◆ **EXERCISE**
Please print the entries below exactly, from the line with "-- ==== Sys2Proof/Certificates/Slice0/Obligations.lean" through the line with "reads it as", including both of those lines and leaving out all others.

◆ **PROVIDED DATA**
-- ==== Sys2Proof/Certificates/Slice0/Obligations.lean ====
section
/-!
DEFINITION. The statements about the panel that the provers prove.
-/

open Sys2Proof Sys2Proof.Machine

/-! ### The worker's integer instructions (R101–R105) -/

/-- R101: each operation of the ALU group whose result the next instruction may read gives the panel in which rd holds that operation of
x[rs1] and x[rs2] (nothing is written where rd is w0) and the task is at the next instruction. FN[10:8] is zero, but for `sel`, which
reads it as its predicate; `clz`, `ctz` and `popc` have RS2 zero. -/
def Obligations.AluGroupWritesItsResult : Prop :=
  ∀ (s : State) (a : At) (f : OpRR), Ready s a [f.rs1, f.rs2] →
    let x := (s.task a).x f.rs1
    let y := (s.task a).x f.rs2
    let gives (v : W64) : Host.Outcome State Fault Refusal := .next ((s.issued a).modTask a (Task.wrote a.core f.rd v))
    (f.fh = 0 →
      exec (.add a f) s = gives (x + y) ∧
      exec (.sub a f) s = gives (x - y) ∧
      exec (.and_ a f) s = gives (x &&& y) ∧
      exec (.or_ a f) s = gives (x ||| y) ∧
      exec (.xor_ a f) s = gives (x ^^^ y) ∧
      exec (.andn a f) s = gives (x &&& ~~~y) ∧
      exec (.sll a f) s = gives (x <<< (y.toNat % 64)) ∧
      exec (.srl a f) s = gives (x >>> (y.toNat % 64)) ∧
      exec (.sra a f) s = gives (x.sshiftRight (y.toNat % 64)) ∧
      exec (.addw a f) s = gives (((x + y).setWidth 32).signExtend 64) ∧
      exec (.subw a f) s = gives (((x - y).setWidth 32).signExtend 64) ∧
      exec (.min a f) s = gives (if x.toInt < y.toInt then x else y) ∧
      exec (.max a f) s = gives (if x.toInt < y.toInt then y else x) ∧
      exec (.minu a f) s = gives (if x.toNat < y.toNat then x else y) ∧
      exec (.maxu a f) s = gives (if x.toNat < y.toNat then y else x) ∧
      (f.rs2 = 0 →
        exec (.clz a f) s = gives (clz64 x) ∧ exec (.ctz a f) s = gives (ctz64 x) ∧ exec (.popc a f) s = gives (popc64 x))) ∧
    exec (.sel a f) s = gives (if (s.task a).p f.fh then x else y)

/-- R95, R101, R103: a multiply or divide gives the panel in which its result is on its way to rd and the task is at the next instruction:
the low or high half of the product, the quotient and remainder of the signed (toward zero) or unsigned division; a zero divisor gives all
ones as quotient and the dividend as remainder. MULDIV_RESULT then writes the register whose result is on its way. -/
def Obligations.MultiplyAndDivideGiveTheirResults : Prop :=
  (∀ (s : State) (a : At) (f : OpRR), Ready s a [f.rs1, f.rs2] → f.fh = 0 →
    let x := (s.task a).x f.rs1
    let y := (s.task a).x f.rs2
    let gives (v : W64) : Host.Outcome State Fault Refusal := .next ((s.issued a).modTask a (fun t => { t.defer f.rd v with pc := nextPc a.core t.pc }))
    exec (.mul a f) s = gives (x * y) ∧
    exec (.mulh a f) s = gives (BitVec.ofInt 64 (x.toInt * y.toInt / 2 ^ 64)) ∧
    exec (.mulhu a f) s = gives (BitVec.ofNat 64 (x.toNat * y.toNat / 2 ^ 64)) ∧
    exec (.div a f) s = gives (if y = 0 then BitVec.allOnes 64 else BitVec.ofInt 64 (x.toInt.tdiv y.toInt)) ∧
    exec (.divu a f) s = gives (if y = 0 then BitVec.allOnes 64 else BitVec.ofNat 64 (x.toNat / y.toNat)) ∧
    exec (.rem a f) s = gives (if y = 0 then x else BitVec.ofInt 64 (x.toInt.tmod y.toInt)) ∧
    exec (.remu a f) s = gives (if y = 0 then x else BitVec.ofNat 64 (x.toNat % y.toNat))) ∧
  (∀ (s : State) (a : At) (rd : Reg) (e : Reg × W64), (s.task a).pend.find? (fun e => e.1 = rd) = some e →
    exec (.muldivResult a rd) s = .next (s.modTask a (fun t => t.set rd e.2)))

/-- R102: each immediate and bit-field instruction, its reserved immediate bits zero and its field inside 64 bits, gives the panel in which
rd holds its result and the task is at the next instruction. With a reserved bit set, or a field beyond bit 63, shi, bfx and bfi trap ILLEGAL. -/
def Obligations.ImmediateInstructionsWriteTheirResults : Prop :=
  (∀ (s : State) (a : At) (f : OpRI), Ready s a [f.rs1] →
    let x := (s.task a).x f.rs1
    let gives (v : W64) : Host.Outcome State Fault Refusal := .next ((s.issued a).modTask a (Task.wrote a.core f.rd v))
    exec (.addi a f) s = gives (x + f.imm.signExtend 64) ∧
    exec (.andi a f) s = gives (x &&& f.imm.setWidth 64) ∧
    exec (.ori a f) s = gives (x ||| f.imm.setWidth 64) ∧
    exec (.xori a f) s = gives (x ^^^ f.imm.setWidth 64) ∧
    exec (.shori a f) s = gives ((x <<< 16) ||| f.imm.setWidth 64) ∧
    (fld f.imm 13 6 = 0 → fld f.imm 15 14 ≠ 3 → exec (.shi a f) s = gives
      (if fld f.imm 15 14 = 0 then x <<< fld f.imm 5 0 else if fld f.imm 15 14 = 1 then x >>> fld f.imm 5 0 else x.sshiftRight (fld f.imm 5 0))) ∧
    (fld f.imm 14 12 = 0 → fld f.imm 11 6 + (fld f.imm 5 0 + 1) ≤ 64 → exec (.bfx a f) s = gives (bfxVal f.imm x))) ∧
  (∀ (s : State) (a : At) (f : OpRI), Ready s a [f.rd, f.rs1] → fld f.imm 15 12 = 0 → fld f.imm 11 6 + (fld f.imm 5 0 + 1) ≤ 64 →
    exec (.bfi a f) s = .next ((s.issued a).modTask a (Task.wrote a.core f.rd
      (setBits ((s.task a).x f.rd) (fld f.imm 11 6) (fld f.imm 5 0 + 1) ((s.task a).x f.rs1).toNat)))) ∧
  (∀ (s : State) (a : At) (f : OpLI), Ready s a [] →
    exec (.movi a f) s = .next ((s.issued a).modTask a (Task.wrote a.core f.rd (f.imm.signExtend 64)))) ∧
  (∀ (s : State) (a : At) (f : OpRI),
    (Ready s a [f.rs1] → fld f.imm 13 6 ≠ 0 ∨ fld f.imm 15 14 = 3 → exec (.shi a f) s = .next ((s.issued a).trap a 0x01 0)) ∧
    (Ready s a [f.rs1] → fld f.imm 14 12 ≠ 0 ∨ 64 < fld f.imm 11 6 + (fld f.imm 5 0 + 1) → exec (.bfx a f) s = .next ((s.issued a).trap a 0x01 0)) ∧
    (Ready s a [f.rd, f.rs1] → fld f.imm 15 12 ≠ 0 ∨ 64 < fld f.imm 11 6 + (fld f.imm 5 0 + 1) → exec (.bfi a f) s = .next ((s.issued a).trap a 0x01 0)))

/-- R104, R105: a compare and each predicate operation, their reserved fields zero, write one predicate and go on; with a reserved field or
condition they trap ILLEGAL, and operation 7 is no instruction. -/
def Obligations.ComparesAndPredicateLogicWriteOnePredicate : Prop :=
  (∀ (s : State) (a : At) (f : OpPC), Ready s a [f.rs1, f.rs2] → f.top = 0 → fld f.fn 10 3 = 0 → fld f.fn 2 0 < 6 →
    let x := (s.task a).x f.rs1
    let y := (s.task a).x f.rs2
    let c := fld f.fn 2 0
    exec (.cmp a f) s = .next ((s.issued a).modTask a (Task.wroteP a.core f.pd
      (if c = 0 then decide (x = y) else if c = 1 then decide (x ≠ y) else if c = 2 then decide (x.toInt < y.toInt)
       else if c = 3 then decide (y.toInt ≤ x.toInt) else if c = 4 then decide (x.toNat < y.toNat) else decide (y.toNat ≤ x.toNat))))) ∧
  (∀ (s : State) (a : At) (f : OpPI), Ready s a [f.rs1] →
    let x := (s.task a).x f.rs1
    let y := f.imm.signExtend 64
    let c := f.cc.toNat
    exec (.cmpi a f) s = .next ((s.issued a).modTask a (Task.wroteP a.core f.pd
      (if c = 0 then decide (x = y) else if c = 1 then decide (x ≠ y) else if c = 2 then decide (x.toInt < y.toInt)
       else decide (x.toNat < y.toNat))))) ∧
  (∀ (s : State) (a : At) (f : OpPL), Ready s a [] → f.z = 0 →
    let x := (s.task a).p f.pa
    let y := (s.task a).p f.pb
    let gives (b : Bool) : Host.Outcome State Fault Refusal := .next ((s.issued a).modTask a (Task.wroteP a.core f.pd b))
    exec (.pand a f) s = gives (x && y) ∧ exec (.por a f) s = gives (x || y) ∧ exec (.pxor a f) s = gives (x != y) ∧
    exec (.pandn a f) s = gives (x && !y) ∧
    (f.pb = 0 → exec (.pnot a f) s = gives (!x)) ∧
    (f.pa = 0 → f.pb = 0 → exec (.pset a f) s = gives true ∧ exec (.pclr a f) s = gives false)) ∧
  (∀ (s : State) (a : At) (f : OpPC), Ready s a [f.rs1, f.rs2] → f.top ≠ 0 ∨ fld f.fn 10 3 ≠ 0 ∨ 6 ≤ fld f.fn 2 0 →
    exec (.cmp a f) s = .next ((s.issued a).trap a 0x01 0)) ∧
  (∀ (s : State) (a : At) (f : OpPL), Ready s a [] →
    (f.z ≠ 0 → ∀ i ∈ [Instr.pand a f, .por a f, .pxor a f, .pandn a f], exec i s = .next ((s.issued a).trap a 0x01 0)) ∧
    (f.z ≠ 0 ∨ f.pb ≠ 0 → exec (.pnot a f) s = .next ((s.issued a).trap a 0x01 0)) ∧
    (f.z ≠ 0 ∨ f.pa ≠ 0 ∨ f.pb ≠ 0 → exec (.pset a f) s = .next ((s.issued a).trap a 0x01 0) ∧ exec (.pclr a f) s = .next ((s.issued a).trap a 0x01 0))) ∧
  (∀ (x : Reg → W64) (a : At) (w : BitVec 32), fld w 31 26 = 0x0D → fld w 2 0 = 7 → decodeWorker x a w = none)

---

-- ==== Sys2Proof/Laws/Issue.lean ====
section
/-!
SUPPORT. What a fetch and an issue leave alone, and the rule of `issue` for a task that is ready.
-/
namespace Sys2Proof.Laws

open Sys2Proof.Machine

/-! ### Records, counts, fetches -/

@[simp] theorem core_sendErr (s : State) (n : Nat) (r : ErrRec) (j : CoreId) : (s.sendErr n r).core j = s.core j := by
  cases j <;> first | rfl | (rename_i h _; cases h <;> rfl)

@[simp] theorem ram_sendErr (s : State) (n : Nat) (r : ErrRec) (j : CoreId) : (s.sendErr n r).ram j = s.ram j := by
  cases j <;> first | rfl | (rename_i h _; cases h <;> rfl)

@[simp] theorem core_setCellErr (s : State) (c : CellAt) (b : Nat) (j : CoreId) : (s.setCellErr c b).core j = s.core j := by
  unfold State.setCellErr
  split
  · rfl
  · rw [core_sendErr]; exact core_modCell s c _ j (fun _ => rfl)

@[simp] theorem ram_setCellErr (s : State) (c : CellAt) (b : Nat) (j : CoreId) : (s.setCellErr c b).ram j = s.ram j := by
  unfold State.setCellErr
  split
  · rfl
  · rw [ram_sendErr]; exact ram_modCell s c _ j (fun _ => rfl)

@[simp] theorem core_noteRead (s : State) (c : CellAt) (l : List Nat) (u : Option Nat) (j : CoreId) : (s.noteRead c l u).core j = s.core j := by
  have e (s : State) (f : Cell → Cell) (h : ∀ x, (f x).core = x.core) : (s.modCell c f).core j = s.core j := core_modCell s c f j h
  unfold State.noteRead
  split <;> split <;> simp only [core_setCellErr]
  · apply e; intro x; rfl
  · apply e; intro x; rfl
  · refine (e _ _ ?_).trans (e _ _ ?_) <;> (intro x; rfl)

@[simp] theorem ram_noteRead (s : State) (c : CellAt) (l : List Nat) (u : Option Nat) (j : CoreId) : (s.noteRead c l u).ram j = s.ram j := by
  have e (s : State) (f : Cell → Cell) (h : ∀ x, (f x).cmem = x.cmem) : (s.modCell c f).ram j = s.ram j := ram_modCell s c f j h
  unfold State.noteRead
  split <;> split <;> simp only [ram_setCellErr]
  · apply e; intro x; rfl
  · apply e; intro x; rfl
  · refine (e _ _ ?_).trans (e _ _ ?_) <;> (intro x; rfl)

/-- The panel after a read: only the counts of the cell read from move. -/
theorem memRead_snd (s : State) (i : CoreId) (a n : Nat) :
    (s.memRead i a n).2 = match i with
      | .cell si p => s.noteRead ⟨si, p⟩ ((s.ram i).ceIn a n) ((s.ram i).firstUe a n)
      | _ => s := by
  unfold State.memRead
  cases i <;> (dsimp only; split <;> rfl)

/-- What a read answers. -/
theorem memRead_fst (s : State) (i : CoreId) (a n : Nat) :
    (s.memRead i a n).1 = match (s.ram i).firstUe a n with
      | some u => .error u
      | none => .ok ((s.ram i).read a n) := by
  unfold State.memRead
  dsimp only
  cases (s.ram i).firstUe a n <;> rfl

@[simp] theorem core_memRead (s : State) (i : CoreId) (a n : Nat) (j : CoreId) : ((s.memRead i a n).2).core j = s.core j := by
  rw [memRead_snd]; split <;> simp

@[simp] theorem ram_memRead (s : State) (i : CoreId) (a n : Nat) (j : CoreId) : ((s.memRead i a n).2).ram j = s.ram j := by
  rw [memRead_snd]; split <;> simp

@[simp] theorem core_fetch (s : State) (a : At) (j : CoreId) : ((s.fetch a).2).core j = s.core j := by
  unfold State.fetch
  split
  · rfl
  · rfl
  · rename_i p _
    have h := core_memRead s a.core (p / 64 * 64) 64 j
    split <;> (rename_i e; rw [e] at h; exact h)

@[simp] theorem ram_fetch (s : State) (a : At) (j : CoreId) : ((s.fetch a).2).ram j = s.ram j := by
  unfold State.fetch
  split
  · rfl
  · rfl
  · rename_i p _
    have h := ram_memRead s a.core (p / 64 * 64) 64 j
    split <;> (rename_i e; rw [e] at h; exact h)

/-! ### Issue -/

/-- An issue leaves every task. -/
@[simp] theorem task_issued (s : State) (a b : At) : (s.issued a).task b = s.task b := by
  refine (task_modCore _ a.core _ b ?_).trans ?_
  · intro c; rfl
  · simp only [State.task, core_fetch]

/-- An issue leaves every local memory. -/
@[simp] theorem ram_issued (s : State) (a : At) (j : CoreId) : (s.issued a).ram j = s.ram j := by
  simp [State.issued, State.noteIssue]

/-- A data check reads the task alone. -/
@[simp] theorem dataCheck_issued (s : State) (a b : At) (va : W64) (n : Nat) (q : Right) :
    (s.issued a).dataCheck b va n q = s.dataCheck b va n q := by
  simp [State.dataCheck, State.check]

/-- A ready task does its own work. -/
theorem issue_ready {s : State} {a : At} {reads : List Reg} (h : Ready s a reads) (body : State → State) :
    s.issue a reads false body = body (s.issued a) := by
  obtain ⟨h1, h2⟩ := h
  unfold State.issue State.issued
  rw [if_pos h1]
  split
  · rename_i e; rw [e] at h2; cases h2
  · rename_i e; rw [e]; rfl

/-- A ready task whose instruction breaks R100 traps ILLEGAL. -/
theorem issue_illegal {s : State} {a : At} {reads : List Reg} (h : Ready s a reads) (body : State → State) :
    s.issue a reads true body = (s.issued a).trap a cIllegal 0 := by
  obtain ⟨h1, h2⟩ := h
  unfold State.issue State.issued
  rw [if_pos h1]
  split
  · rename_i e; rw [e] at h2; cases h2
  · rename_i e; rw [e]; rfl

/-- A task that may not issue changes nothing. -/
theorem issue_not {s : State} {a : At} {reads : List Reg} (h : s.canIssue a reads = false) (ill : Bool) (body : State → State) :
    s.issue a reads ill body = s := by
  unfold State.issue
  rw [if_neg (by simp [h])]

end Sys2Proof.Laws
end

◆ **RESPONSE BOX**
-- ==== Sys2Proof/Certificates/Slice0/Obligations.lean ====
section
/-!
DEFINITION. The statements about the panel that the provers prove.
-/

open Sys2Proof Sys2Proof.Machine

/-! ### The worker's integer instructions (R101–R105) -/

/-- R101: each operation of the ALU group whose result the next instruction may read gives the panel in which rd holds that operation of
x[rs1] and x[rs2] (nothing is written where rd is w0) and the task is at the next instruction. FN[10:8] is zero, but for `sel`, which
reads it as its predicate; `clz`, `ctz` and `popc` have RS2 zero. -/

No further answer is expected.